(Exercise prompt): Using the records below, quote only the span that opens with the line containing "match moved with" and closes with the line containing "let t := t.bmPoison c psn merge", exactly and inclusively.

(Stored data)
/-- SPOISON or PMERGE set: CHST.POISON, and BM_POISON once for the descriptor (R369). -/
def State.bmPoison (s : State) (c : Nat) (src merge : Bool) : State :=
  let x := s.bmChan c
  let first := !x.spoison && !x.pmerge
  let s := s.setBmChan c { x with spoison := x.spoison || src, pmerge := x.pmerge || merge }
  if (src || merge) && first then (s.setFld (BM_CHST c) BM_CHST.POISON 1).bmRaise bmPoisonSrc svDegraded else s

/-- The address of an element as BM_ERR_ADDR gives it (Table 11-3). -/
def bmErrAddr (space high : Nat) (a : Int) : Nat :=
  if space = 2 then ofInt 64 a else ofInt 48 a + (if space = 0 then 0 else high * 2 ^ 48)

/-- Element indices after one element. -/
def bmAdvance (x : BmChan) (i2 i1 i0 : Nat) : Nat × Nat × Nat :=
  if i0 + 1 < x.cnt0 then (i2, i1, i0 + 1)
  else if i1 + 1 < x.cnt1 then (i2, i1 + 1, 0)
  else (i2 + 1, 0, 0)

/-- BM_ELEMENT (R361 to R364, R369): one element moved, filled or checked. `host` is the completion of a host read. -/
def State.bmElement (s : State) (c : Nat) (host : Option (List Byte)) : State :=
  let x := s.bmChan c
  if !s.bmRuns || s.bmState c != bsRunning || x.phase != .move then s
  else
    let i0 := s.fld (BM_POS c) BM_POS.I0
    let i1 := s.fld (BM_POS c) BM_POS.I1
    let i2 := s.fld (BM_POS c) BM_POS.I2
    let e := (i2 * x.cnt1 + i1) * x.cnt0 + i0
    match s.bmRead c host i2 i1 i0 with
    | (t, .hold) => if x.sspace = 3 then t else s
    | (t, .err k) => t.bmError c k sdRead (bmErrAddr x.sspace (x.f 48 16) (x.srcAddr i2 i1 i0))
    | (t, .ok (d, psn)) =>
      let (t, d) := if x.overlap then (t.tick, toBytes x.esize t.fresh) else (t, d)
      let crc := t.regNat (BM_CHK c) 1
      let moved := if x.op = 2 then (t, Acc.ok false) else t.bmWrite c e crc i2 i1 i0 d psn
      match moved with
      | (_, .hold) => s
      | (t, .err k) => t.bmError c k sdWrite (bmErrAddr x.dspace (x.f 112 16) (x.dstAddr i2 i1 i0))
      | (t, .ok merge) =>
        let t := if x.chk then t.setRegNat (BM_CHK c) 1 (crc32c crc (d.map BitVec.toNat)) else t
        let t := t.bmPoison c psn merge
        let t := if x.op = 2 then t else t.countWrap BM_PERF_BYTES x.esize BM_STATUS BM_STATUS.OVF_BYTES
        let (j2, j1, j0) := bmAdvance x i2 i1 i0
        let t := t.setRegNat (BM_POS c) 2 (j0 + j1 * 2 ^ 32 + j2 % 65536 * 2 ^ 48)
        if j2 = x.cnt2 then t.setBmChan c { t.bmChan c with phase := .finish } else t

/-! ### The end of a descriptor (R365 to R367) -/

/-- The channel goes on or stops after its write-back (R367, R376). -/
def State.bmNext (s : State) (c code : Nat) : State :=
  let x := s.bmChan c
  let pause := decide (x.ctl 14 1 = 1) || s.flag (BM_CHST c) BM_CHST.PAUSE_PEND
  if code ≠ bcOk then s.bmStop c bsStopped x.next
  else if x.ctl 12 1 = 0 then s.bmStop c bsIdle (s.regNat (BM_DESC c) 2)
  else if pause then s.bmStop c bsStopped x.next
  else
    let s := s.bmStop c (if s.st.quiesce.isSome then bsParked else bsRunning) x.next
    s.setBmChan c { s.bmChan c with phase := .fetch }

/-- BM_DESCRIPTOR_END (R366). -/
def State.bmEnd (s : State) (c : Nat) : State :=
  let x := s.bmChan c
  if !s.bmRuns || s.bmState c != bsRunning || x.phase != .finish || !x.writes.isEmpty then s
  else
    let v := s.regNat (BM_CHK c) 1 ^^^ 0xFFFFFFFF
    let code := if x.chk && decide (x.ctl 11 1 = 1) && decide (v ≠ x.f 448 32) then bcMismatch else bcOk
    let st := toBytes 4 (BmStatus x code)
    match (if x.chk then s.bmStore c 56 (toBytes 4 v ++ st) else s.bmStore c 60 st) with
    | (_, .hold) => s
    | (s, .err e) => s.bmError c e sdDesc (s.regNat (BM_DESC c) 2)
    | (s, .ok _) =>
      let s := s.setFld (BM_CHST c) BM_CHST.LAST code
      let s := if code = bcMismatch then s.bmRaise bmChkMismatch svInfo else s
      let s := if x.ctl 13 1 = 1 ∧ s.flag (BM_CFG c) BM_CFG.MSIX_EN = true then
          s.msix (s.bmFunc c).1 (s.bmFunc c).2 (s.fld (BM_CFG c) BM_CFG.MSIX_VEC) else s
      s.bmNext c code

/-- A channel ended by the device with a code and no check value (R372, R375, R377). -/
def State.bmKill (s : State) (c code : Nat) : State :=
  let s := if (s.bmChan c).descErr then s else (s.bmStatusWrite c code).1
  (s.bmStop c bsStopped (s.regNat (BM_DESC c) 2)).setFld (BM_CHST c) BM_CHST.ERRED 0

/-- BM_POWER_ABORT (R375): a vote held for 1 ms against a power-down that is requested. -/
def State.bmPowerAbort (s : State) (c : Nat) : State :=
  if s.st.quiesce.isSome && (s.bmState c == bsRunning || s.bmState c == bsHalted) then
    (s.bmKill c bcPower).bmRaise bmPowerAbortSrc svInfo
  else s

/-- R376: parked channels fetch NEXT when the device is back in Run. -/
def State.bmUnpark (s : State) : State :=
  (upTo 32).foldl (fun s c => if s.bmState c = bsParked then s.setBmState c bsRunning else s) s

/-- R377: the Block Mover fenced. -/
def State.bmFence (s : State) : State :=
  let s := s.setFld BM_STATUS BM_STATUS.FENCED 1
  (upTo 32).foldl (fun s c =>
    if s.bmState c = bsRunning ∨ s.bmState c = bsHalted ∨ s.bmState c = bsParked then s.bmKill c bcFenced else s) s

/-- R377: Hold-up stops every channel. -/
def State.bmHold (s : State) : State := s.setFld BM_STATUS BM_STATUS.HOLD 1

/-! ### Answers to remote accesses -/

/-- Data of a remote read. -/
def State.bmGot (s : State) (c : Nat) (data : List Byte) (psn : Bool) : State :=
  let x := s.bmChan c
  s.setBmChan c { x with asked := false, got := x.got ++ data, gotPsn := x.gotPsn || psn }

/-- A remote write performed, or refused: then the position and the check register are those of its element (R371). -/
def State.bmAcked (s : State) (c elem : Nat) (merge : Bool) (err : Bool) : State :=
  let x := s.bmChan c
  match x.writes.find? (fun w => w.1 == elem) with
  | none => s
  | some w =>
    let s := (s.setBmChan c { x with writes := x.writes.erase w }).bmPoison c false merge
    if !err then s
    else
      let i0 := elem % x.cnt0
      let i1 := elem / x.cnt0 % x.cnt1
      let i2 := elem / (x.cnt0 * x.cnt1)
      let s := s.setRegNat (BM_POS c) 2 (i0 + i1 * 2 ^ 32 + i2 * 2 ^ 48)
      let s := if x.chk then s.setRegNat (BM_CHK c) 1 w.2 else s
      let s := s.setBmChan c { s.bmChan c with phase := .move }
      s.bmError c beRemote sdWrite (bmErrAddr 3 (x.f 112 16) (x.dstAddr i2 i1 i0))

/-- A remote read refused. -/
def State.bmReadErr (s : State) (c : Nat) : State :=
  let x := s.bmChan c
  let s := s.setBmChan c { x with asked := false, got := [], gotPsn := false }
  let a := x.srcAddr (s.fld (BM_POS c) BM_POS.I2) (s.fld (BM_POS c) BM_POS.I1) (s.fld (BM_POS c) BM_POS.I0)
  s.bmError c beRemote sdRead (bmErrAddr 3 (x.f 48 16) a)

/-! ### The BM block (R357, R378) -/

/-- R357: the masters of a channel. -/
def State.bmMaster (s : State) (m : Master) (c : Nat) : Bool :=
  decide (m.id = 13) || (m.isSeq && m.sup && (m.world == s.bmWorld c)) || (m.isHost && !s.bmWorld c)

/-- BM_CMDc written (Table 11-13): one command, valid in the channel's state, else REJ. -/
def State.bmCmd (s : State) (c v : Nat) : State :=
  let st := s.bmState c
  let halted := s.flag BM_STATUS BM_STATUS.HALTED
  let erred := s.flag (BM_CHST c) BM_CHST.ERRED
  if !s.flag BM_STATUS BM_STATUS.READY || s.flag BM_STATUS BM_STATUS.FENCED || s.flag BM_STATUS BM_STATUS.HOLD
      || (decide (s.st.base = 3) && decide (8 ≤ c)) then s.bmRej c
  else if v = 1 then
    if !halted && (st == bsIdle || st == bsStopped) then
      (s.setBmState c bsRunning).setBmChan c { BmChan.reset with phase := .fetch }
    else s.bmRej c
  else if v = 2 then
    if st = bsRunning ∨ st = bsHalted ∨ st = bsParked then s.setFld (BM_CHST c) BM_CHST.PAUSE_PEND 1 else s.bmRej c
  else if v = 4 then
    if !halted && st == bsHalted && erred then
      let s := (s.setBmState c bsRunning).setFld (BM_CHST c) BM_CHST.ERRED 0
      s.setBmChan c { s.bmChan c with descErr := false, asked := false, got := [], gotPsn := false }
    else s.bmRej c
  else if v = 8 then
    if st == bsHalted && erred then s.bmKill c bcAborted else s.bmRej c
  else s.bmRej c

/-- BM_CFGc written: WORLD by Secure supervisor level and the Starter, the other fields by the channel's masters. -/
def State.bmCfgWrite (s : State) (m : Master) (c v : Nat) : State :=
  let old := s.regNat (BM_CFG c) 1
  let rest := if s.bmMaster m c then v else old
  let new := if m.secSup then setBits rest 0 1 v else setBits rest 0 1 old
  if s.bmState c = bsIdle ∨ s.bmState c = bsStopped then s.wordWrite (BM_CFG c) new else s.bmRej c

/-- A word of the BM block written, or the error it is refused with. -/
def State.bmWord (s : State) (m : Master) (a v : Nat) : State × Option Nat :=
  if a = BM_CTL then
    if !m.secSup then (s, some erDenied)
    else
      let s := s.wordWrite a v
      (if bitAt v 0 then s.bmRelease else s, none)
  else if a < 0x901000 then
    if m.anySup || m.isHost then (s.wordWrite a v, none) else (s, some erDenied)
  else
    let c := (a - 0x901000) / 64
    if a = BM_CFG c then
      if s.bmMaster m c || m.secSup then (s.bmCfgWrite m c v, none) else (s, some erDenied)
    else if !s.bmMaster m c then (s, some erDenied)
    else if a = BM_CMD c then (s.bmCmd c v, none)
    else if a = BM_DESC c ∨ a = BM_DESC c + 4 then
      (if s.bmState c = bsIdle ∨ s.bmState c = bsStopped then s.wordWrite a v else s.bmRej c, none)
    else (s.wordWrite a v, none)

def State.bmRegWrite (s : State) (m : Master) (a size v : Nat) : State × Option Nat :=
  match s.bmWord m a (v % 2 ^ 32) with
  | (s, some e) => (s, some e)
  | (s, none) => if size = 8 then s.bmWord m (a + 4) (v / 2 ^ 32 % 2 ^ 32) else (s, none)

/-- R378: a Secure channel's group reads as zero to the General world and the host ports. -/
def State.bmView (s : State) (m : Master) (a : Nat) : Nat :=
  let hidden := decide (0x901000 ≤ a) && decide (a < 0x901800) && s.bmWorld ((a - 0x901000) / 64)
    && !(m.isSeq && m.world) && !decide (m.id = 13)
  if hidden then 0 else s.regNat a 1

end Sys2Proof.Machine
end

(Solution):
      match moved with
      | (_, .hold) => s
      | (t, .err k) => t.bmError c k sdWrite (bmErrAddr x.dspace (x.f 112 16) (x.dstAddr i2 i1 i0))
      | (t, .ok merge) =>
        let t := if x.chk then t.setRegNat (BM_CHK c) 1 (crc32c crc (d.map BitVec.toNat)) else t
        let t := t.bmPoison c psn merge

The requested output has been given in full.